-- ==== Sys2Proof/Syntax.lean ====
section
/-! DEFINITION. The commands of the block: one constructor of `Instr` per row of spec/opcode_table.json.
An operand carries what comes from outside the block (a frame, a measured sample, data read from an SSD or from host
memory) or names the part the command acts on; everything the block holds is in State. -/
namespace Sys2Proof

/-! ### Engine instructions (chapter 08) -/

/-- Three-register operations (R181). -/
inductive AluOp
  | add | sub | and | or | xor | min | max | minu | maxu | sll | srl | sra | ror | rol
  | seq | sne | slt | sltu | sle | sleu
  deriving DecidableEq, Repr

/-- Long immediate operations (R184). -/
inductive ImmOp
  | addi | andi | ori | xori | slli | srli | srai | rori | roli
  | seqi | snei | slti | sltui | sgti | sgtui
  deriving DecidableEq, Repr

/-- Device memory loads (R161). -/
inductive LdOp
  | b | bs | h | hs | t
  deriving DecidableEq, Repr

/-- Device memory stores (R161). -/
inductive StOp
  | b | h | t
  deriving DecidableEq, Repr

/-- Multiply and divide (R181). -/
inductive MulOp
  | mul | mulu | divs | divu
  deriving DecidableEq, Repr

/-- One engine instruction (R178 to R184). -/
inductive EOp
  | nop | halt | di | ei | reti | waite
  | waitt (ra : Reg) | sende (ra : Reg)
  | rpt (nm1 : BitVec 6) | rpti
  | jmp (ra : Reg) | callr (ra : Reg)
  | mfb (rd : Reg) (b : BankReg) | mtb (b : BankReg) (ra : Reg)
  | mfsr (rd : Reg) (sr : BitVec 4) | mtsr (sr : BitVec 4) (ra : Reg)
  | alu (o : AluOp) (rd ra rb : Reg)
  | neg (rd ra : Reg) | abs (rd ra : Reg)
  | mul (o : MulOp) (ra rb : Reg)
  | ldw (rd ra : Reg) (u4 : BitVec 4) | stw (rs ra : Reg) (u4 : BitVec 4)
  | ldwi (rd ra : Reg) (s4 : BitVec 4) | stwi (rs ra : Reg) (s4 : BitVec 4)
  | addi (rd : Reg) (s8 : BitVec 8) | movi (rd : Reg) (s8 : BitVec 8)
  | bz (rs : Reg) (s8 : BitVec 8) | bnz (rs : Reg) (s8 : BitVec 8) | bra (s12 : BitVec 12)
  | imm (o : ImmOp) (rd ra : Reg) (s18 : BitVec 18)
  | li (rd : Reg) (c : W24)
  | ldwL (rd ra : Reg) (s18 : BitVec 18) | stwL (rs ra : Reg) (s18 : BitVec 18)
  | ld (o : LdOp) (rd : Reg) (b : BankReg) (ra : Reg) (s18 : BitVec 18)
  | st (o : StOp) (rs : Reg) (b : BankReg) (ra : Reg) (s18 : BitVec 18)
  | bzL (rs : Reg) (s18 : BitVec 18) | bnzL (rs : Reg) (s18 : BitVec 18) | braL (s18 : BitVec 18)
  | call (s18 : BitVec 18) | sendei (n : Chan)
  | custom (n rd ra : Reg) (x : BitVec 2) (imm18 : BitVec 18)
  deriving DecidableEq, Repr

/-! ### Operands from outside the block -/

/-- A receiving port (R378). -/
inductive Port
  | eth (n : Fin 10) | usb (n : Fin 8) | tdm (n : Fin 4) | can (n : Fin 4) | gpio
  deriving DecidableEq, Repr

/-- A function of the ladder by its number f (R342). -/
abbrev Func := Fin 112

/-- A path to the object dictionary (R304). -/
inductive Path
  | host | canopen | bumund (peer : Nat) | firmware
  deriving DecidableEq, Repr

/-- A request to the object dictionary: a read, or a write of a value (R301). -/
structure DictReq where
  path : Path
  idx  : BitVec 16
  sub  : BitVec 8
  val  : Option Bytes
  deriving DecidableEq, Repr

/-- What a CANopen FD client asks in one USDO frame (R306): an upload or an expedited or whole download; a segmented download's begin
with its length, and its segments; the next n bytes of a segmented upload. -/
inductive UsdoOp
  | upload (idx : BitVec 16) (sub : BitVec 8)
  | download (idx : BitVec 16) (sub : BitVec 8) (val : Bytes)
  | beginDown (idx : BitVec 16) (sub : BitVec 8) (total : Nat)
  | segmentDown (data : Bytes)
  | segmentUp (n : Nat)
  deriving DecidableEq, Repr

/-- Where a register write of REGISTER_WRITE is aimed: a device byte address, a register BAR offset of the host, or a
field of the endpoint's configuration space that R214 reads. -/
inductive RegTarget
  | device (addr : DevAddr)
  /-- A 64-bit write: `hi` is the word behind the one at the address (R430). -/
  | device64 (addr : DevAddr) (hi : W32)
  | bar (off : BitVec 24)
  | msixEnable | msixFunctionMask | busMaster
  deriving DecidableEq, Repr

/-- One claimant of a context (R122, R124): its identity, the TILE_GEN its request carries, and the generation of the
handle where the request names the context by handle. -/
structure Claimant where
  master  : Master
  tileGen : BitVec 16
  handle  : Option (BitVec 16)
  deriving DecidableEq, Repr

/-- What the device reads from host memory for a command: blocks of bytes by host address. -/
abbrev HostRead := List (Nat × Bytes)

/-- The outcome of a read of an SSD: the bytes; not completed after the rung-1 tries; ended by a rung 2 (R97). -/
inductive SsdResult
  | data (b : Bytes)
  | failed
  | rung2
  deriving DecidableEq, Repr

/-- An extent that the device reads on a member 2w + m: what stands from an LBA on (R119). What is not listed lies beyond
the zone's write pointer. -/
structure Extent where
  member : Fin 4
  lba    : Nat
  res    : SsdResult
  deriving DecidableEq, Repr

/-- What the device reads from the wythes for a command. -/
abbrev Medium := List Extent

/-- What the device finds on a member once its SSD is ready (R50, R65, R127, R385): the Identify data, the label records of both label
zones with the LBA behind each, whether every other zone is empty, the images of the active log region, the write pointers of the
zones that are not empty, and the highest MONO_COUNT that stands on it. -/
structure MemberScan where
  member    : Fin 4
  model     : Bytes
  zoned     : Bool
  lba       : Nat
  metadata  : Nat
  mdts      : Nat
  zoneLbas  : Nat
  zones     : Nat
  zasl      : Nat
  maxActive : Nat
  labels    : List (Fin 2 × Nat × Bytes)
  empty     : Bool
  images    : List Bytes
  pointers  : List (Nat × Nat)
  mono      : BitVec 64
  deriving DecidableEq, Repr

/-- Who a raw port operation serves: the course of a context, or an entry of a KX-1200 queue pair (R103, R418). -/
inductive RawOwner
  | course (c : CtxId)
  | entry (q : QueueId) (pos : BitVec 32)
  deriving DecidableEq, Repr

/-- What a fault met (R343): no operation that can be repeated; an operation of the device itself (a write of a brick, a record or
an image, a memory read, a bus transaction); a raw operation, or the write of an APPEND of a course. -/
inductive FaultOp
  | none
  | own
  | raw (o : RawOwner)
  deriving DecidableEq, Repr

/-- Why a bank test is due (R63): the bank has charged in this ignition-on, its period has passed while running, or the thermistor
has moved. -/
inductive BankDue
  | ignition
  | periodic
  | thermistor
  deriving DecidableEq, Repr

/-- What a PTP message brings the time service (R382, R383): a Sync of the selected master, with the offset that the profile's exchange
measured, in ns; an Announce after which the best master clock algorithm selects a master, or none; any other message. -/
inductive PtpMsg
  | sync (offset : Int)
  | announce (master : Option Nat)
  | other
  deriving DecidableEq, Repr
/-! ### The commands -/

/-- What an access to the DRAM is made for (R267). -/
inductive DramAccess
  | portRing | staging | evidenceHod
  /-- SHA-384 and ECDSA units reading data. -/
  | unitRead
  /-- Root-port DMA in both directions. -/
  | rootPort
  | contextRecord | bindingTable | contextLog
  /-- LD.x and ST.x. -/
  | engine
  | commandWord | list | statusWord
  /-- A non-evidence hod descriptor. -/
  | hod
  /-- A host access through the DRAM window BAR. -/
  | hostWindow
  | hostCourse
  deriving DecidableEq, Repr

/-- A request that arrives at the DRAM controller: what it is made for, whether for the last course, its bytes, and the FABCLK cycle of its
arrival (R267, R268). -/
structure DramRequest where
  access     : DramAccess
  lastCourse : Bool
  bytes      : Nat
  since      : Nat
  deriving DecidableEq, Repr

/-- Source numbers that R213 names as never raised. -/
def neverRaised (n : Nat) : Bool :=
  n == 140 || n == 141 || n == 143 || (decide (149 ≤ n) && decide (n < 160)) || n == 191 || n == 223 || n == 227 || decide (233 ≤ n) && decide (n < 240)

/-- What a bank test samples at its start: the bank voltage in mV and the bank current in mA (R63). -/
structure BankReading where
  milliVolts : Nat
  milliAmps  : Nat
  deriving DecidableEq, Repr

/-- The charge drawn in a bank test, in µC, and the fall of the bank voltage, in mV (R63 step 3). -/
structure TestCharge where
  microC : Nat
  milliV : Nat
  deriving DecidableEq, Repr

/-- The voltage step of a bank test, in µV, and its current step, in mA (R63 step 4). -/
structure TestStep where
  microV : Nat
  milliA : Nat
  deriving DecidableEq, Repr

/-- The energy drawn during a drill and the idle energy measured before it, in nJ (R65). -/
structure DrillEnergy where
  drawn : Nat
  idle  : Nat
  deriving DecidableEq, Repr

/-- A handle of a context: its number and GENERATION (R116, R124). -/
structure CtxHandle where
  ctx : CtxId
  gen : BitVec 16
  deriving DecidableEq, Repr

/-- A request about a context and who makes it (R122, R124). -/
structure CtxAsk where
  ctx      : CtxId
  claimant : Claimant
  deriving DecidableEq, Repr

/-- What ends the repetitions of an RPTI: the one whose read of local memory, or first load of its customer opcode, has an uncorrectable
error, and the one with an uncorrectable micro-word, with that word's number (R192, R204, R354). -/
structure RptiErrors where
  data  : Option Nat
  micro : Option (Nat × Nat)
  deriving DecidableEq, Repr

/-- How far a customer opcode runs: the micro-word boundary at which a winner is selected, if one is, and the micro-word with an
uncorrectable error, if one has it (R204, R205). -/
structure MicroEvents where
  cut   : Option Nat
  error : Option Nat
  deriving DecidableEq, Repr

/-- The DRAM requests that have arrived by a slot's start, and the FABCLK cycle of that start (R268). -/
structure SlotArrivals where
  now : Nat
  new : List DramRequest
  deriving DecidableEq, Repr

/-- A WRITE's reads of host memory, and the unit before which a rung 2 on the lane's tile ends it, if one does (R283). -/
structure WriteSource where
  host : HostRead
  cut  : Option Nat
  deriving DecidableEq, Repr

## [THE PROBLEM]
How many of the lines above include the word "voltage"? Only the number should be given.

## [THE COMPLETED TASK]
3